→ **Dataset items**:
-- ==== Sys2Proof/Machine/AccStream.lean ====
section
/-! DEFINITION. The stream instructions (R188 to R204). -/
namespace Sys2Proof.Machine

/-! ## Descriptors (R189, R193) -/

/-- A signed 64-bit field of a descriptor. -/
def field64 (b : Bytes) (at' : Nat) : Int := (BitVec.ofNat 64 (bytesToNat ((b.drop at').take 8))).toInt
/-- A 32-bit field of a descriptor. -/
def field32 (b : Bytes) (at' : Nat) : Nat := bytesToNat ((b.drop at').take 4)

/-- The descriptor that 64 bytes hold (R189, Table 10). -/
def StreamDesc.ofBytes (b : Bytes) : StreamDesc :=
  let w := bytesToNat (b.take 8)
  { hstride := bitsOf w 63 32, hshift := bitsOf w 23 16, hdr := bitsOf w 15 14, engn := bitsOf w 10 8,
    fmt := bitsOf w 7 4, sp := bitsOf w 2 2 == 1, out := bitsOf w 0 0 == 1,
    cnt0 := field32 b 8, cnt1 := field32 b 12, cnt2 := field32 b 16, cnt3 := field32 b 20,
    str1 := field64 b 24, str2 := field64 b 32, str3 := field64 b 40, base := field64 b 48,
    hbase := bytesToNat ((b.drop 56).take 6) }

/-- A reserved field of a descriptor is not zero, or HSHIFT is above 31, which is refused whatever HDR is (R189,
DESIGN CHOICE, log 53). -/
def descReserved (b : Bytes) : Bool :=
  let w := bytesToNat (b.take 8)
  bitsOf w 31 24 != 0 || bitsOf w 13 11 != 0 || bitsOf w 3 3 != 0 || bitsOf w 1 1 != 0
    || bytesToNat ((b.drop 62).take 2) != 0 || decide (31 < bitsOf w 23 16)

/-- What R193 refuses. -/
def StreamDesc.bad (d : StreamDesc) : Bool :=
  d.hdr == 3 || decide (10 ≤ d.fmt)
  || d.cnt0 == 0 || d.cnt1 == 0 || d.cnt2 == 0 || d.cnt3 == 0
  || (!d.out && !(decide (2 ≤ d.engn) && decide (d.engn ≤ 5)))
  || (d.out && !(decide (1 ≤ d.engn) && decide (d.engn ≤ 5)))
  || (if d.fmt = 8 ∨ d.fmt = 9 then
        d.hdr == 0 || d.cnt0 % 32 != 0 || d.base % 16 != 0 || d.str1 % 16 != 0 || d.str2 % 16 != 0 || d.str3 % 16 != 0
      else d.hdr != 0)

/-- The lowest byte of the pattern and how many bytes it spans (R193). -/
def StreamDesc.span (d : StreamDesc) : Int × Nat :=
  (d.low, (d.high - d.low + (d.cnt0 * fmtBits d.fmt / 8 : Nat)).toNat)

/-- The same for the headers; `cur` is the data cursor (R192, R193). -/
def StreamDesc.hdrSpan (d : StreamDesc) (cur : Nat) : Int × Nat :=
  let hb := hdrBytes d.fmt
  if d.hdr = 1 then
    let a : Int := d.hbase + (cur + d.low) / (2 ^ d.hshift : Nat)
    let b : Int := d.hbase + (cur + d.high + ((d.cnt0 - 32) / 2 : Nat)) / (2 ^ d.hshift : Nat)
    (a, (b - a + hb).toNat)
  else (d.hbase, (d.elems / 32 - 1) * d.hstride + hb)

/-- A range of the scratchpad that is not within it (R193). -/
def padSpan (o : Int) (n : Nat) : Option TrapInfo :=
  if o < 0 ∨ o + n > padSize then some { cause := .capBounds, toff := o.toNat, tinfo := n } else none

/-- The range checks of SSET (R193): those of a scratchpad pattern are of bounds alone. -/
def State.spanCheck (s : State) (d : StreamDesc) (c : Cap) (r : Int × Nat) : Option TrapInfo :=
  if d.sp then padSpan r.1 r.2
  else s.capCheck c r.1 r.2 [tyData, if d.out then tySwin else tyGwin] (rightsOf [if d.out then rW else rR])

/-- The first of two checks. -/
def orCheck (a b : Option TrapInfo) : Option TrapInfo := match a with | some t => some t | none => b

/-- A pump waits for the next run of a stream (R200). -/
def State.pumpAwaits (s : State) (i : Nat) : Bool :=
  s.ctx.acc.pumps.any fun p => match p.2 with
    | some q => q.stream == i && q.waiting
    | none => false

/-- Pumps that waited for a run of the stream begin to take it (R200). -/
def State.wakePumps (s : State) (i : Nat) : State :=
  s.modAcc fun a => { a with pumps := a.pumps.map fun p => (p.1, p.2.map fun q =>
    if q.stream = i then { q with waiting := false } else q) }

/-- Begin a run (R199): latch the capabilities, empty the buffer and the translations, enter RUN. -/
def State.beginRun (s : State) (i : Nat) (d : StreamDesc) : State :=
  let t := s.stream i
  (s.setStream i { t with st := .run, desc := d, ldcap := t.dcap, lhcap := t.hcap, done := 0, buf := [],
                          fillFault := none, reported := false,
                          holder := { t.holder with cur := none, next := none, want := none, walk := none, walked := [] } }).wakePumps i

/-- The rest of SSET, once its descriptor has been read (R193, R199). -/
def setStreamBy (i : Nat) (b : Bytes) : M Unit := do
  let s ← get
  let d := StreamDesc.ofBytes b
  need (!descReserved b && !d.bad) .illegalOperand
  need (!(s.pumpAwaits i && (d.out || d.engn != 3))) .illegalOperand
  let t := s.stream i
  let cur := if d.sp then 0 else t.dcap.cursor.toNat
  check (orCheck (s.spanCheck d t.dcap d.span)
    (if d.hdr = 0 then none else s.spanCheck d t.hcap (d.hdrSpan cur)))
  set (s.beginRun i d)

/-! ## The instructions -/

def effSbind (d a f : BitVec 5) (_ : Env) : M Unit := do
  let c ← rdC a
  modify fun s =>
    let t := s.stream d.toNat
    s.setStream d.toNat (if f = 0 then { t with dcap := c } else { t with hcap := c })
/-- SBIND (R198). -/
def execSbind (d a f : BitVec 5) (s : State) : Out :=
  issueAcc (.sbind d a f) 1 (opnd (bad16 d || bad16 a || decide (1 < f.toNat))) (effSbind d a f) s

def effSset (d a b : BitVec 5) (im sp : BitVec 1) (e : Env) : M Unit := do
  let i := d.toNat
  let s ← get
  let t := s.stream i
  await (t.st != .run && !(t.desc.out && !t.buf.isEmpty))
  need (t.st != .fault) .illegalOperand
  if sp = 1 then do
    let o ← padOff a im b 64
    let s ← get
    check (s.padCheck o 64)
    await s.loadRoom
    let v ← readPad o 64
    setStreamBy i v
  else do
    let c ← rdC a
    let off ← memOff im b 64
    let o ← accessAt c off 64 [tyData] [rR]
    let s ← get
    await (s.loadRoom && !s.marked c o 64)
    let g ← readObj (.accessQueue a.toNat) c o 64 false
    match g with
    | .bytes v => setStreamBy i v
    | .later => wait
    | .bad t => raise t
    | .dataBad t => raise { t with taddr := some e.addr }
/-- SSET (R193, R199). -/
def execSset (d a b : BitVec 5) (im sp : BitVec 1) (s : State) : Out :=
  issueAcc (.sset d a b im sp) 1 (opnd (bad16 d || (sp == 0 && bad16 a))) (effSset d a b im sp) s

def effSring (d a : BitVec 5) (_ : Env) : M Unit := do
  let s ← get
  let t := s.stream a.toNat
  let running := t.st == .run || t.st == .fault
  need (!(running && (t.desc.out || t.desc.engn != 3))) .illegalOperand
  await (s.ctx.acc.pumps.get none d.toNat).isNone
  set (s.modAcc fun q => { q with pumps := q.pumps.set none d.toNat (some { stream := a.toNat, waiting := !running }) })
/-- SRING (R200). -/
def execSring (d a : BitVec 5) (s : State) : Out :=
  issueAcc (.sring d a) 1 (opnd (bad8 d || bad16 a)) (effSring d a) s

/-- Drain what can drain of a stopped output stream (fuel: the blocks of its buffer). -/
def State.drainAll : Nat → State → Nat → State
  | 0, s, _ => s
  | f + 1, s, i => if (s.drainStream i).2 then State.drainAll f (s.drainStream i).1 i else s

/-- SSTOP's effect on the pumps of a stream (R201): a waiting pump ends, and one that has begun no slot; another stops
after its current slot. -/
def State.stopPumps (s : State) (i : Nat) : State :=
  s.modAcc fun a => { a with pumps := a.pumps.filterMap fun p => match p.2 with
    | some q => if q.stream = i then
        (if q.waiting ∨ (s.ctx.mat.rings.get {} p.1).part.isNone then none else some (p.1, some { q with stopping := true }))
      else some (p.1, p.2)
    | none => none }

def effSstop (d : BitVec 5) (_ : Env) : M Unit := do
  let s ← get
  let i := d.toNat
  let t := s.stream i
  let s1 := if t.desc.out then State.drainAll streamBuffer s i else s
  let t1 := s1.stream i
  let t2 := { t1 with st := StreamState.idle, fillFault := none, reported := false,
                      buf := if t.desc.out then t1.buf else [] }
  set ((s1.setStream i t2).stopPumps i)
/-- SSTOP (R201). -/
def execSstop (d : BitVec 5) (s : State) : Out := issueAcc (.sstop d) 1 (opnd (bad16 d)) (effSstop d) s

/-- The code of a stream's state (Table 12 of chapter 5). -/
def StreamState.code : StreamState → Nat
  | .idle => 0 | .run => 1 | .ended => 2 | .fault => 3

/-- The status word of SSTAT (Table 12 of chapter 5). -/
def Stream.status (t : Stream) : DWord :=
  BitVec.ofNat 64 (t.st.code + 32 * bit t.desc.out + 64 * bit t.holder.cur.isSome + 128 * bit t.holder.next.isSome
    + 256 * t.desc.engn + 4096 * t.desc.fmt)

/-- The quantity that SSTAT reads (R202). -/
def Stream.quantity (t : Stream) (f : Nat) : DWord :=
  match f with
  | 0 => t.status
  | 1 => BitVec.ofNat 64 t.done
  | 2 => BitVec.ofNat 64 (if t.st = .run ∨ t.st = .fault then t.desc.blocks - t.done else 0)
  | _ => BitVec.ofNat 64 t.holder.pgdist

def effSstat (d a f : BitVec 5) (_ : Env) : M Unit := do
  freeX d
  modify fun s => s.setX d ((s.stream a.toNat).quantity f.toNat)
/-- SSTAT (R202). -/
def execSstat (d a f : BitVec 5) (s : State) : Out :=
  issueAcc (.sstat d a f) 1 (opnd (bad16 a || decide (3 < f.toNat))) (effSstat d a f) s

/-- Headers for a block that comes from a queue entry, which carries none: the spec gives them no value. -/
def freeHdrs (fmt : Nat) : M Bytes := do
  (List.range (hdrBytes fmt * (blockElems fmt / 32))).mapM fun _ => do
    let v ← freeVal
    pure (v.setWidth 8)

def effSout (d a : BitVec 5) (_ : Env) : M Unit := do
  checkOut .acc d.toNat anyFmt
  let v ← peekQ .acc a.toNat
  let s ← get
  let h ← freeHdrs (s.stream d.toNat).desc.fmt
  writeStream .acc d.toNat { bytes := v, hdrs := h }
  let _ ← popQ .acc a.toNat
/-- SOUT (R203). -/
def execSout (d a : BitVec 5) (s : State) : Out :=
  issueAcc (.sout d a) 1 (opnd (bad16 d || bad8 a)) (effSout d a) s

def effPgdist (d a : BitVec 5) (f : BitVec 1) (_ : Env) : M Unit := do
  let v ← rdX a
  need (decide (v.toNat ≤ pageSize)) .illegalOperand
  modify fun s =>
    let i := if f = 0 then HolderId.stream d.toNat else .accessQueue d.toNat
    s.setHolder i { s.holder i with pgdist := v.toNat }
/-- PGDIST (R204). -/
def execPgdist (d a : BitVec 5) (f : BitVec 1) (s : State) : Out :=
  issueAcc (.pgdist d a f) 1 (opnd (bad16 d)) (effPgdist d a f) s

end Sys2Proof.Machine
end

→ **Exercise instructions**:
Determine, please, how many lines hold "illegalOperand" in the records, and give that number by itself.

→ **Exercise response**:
5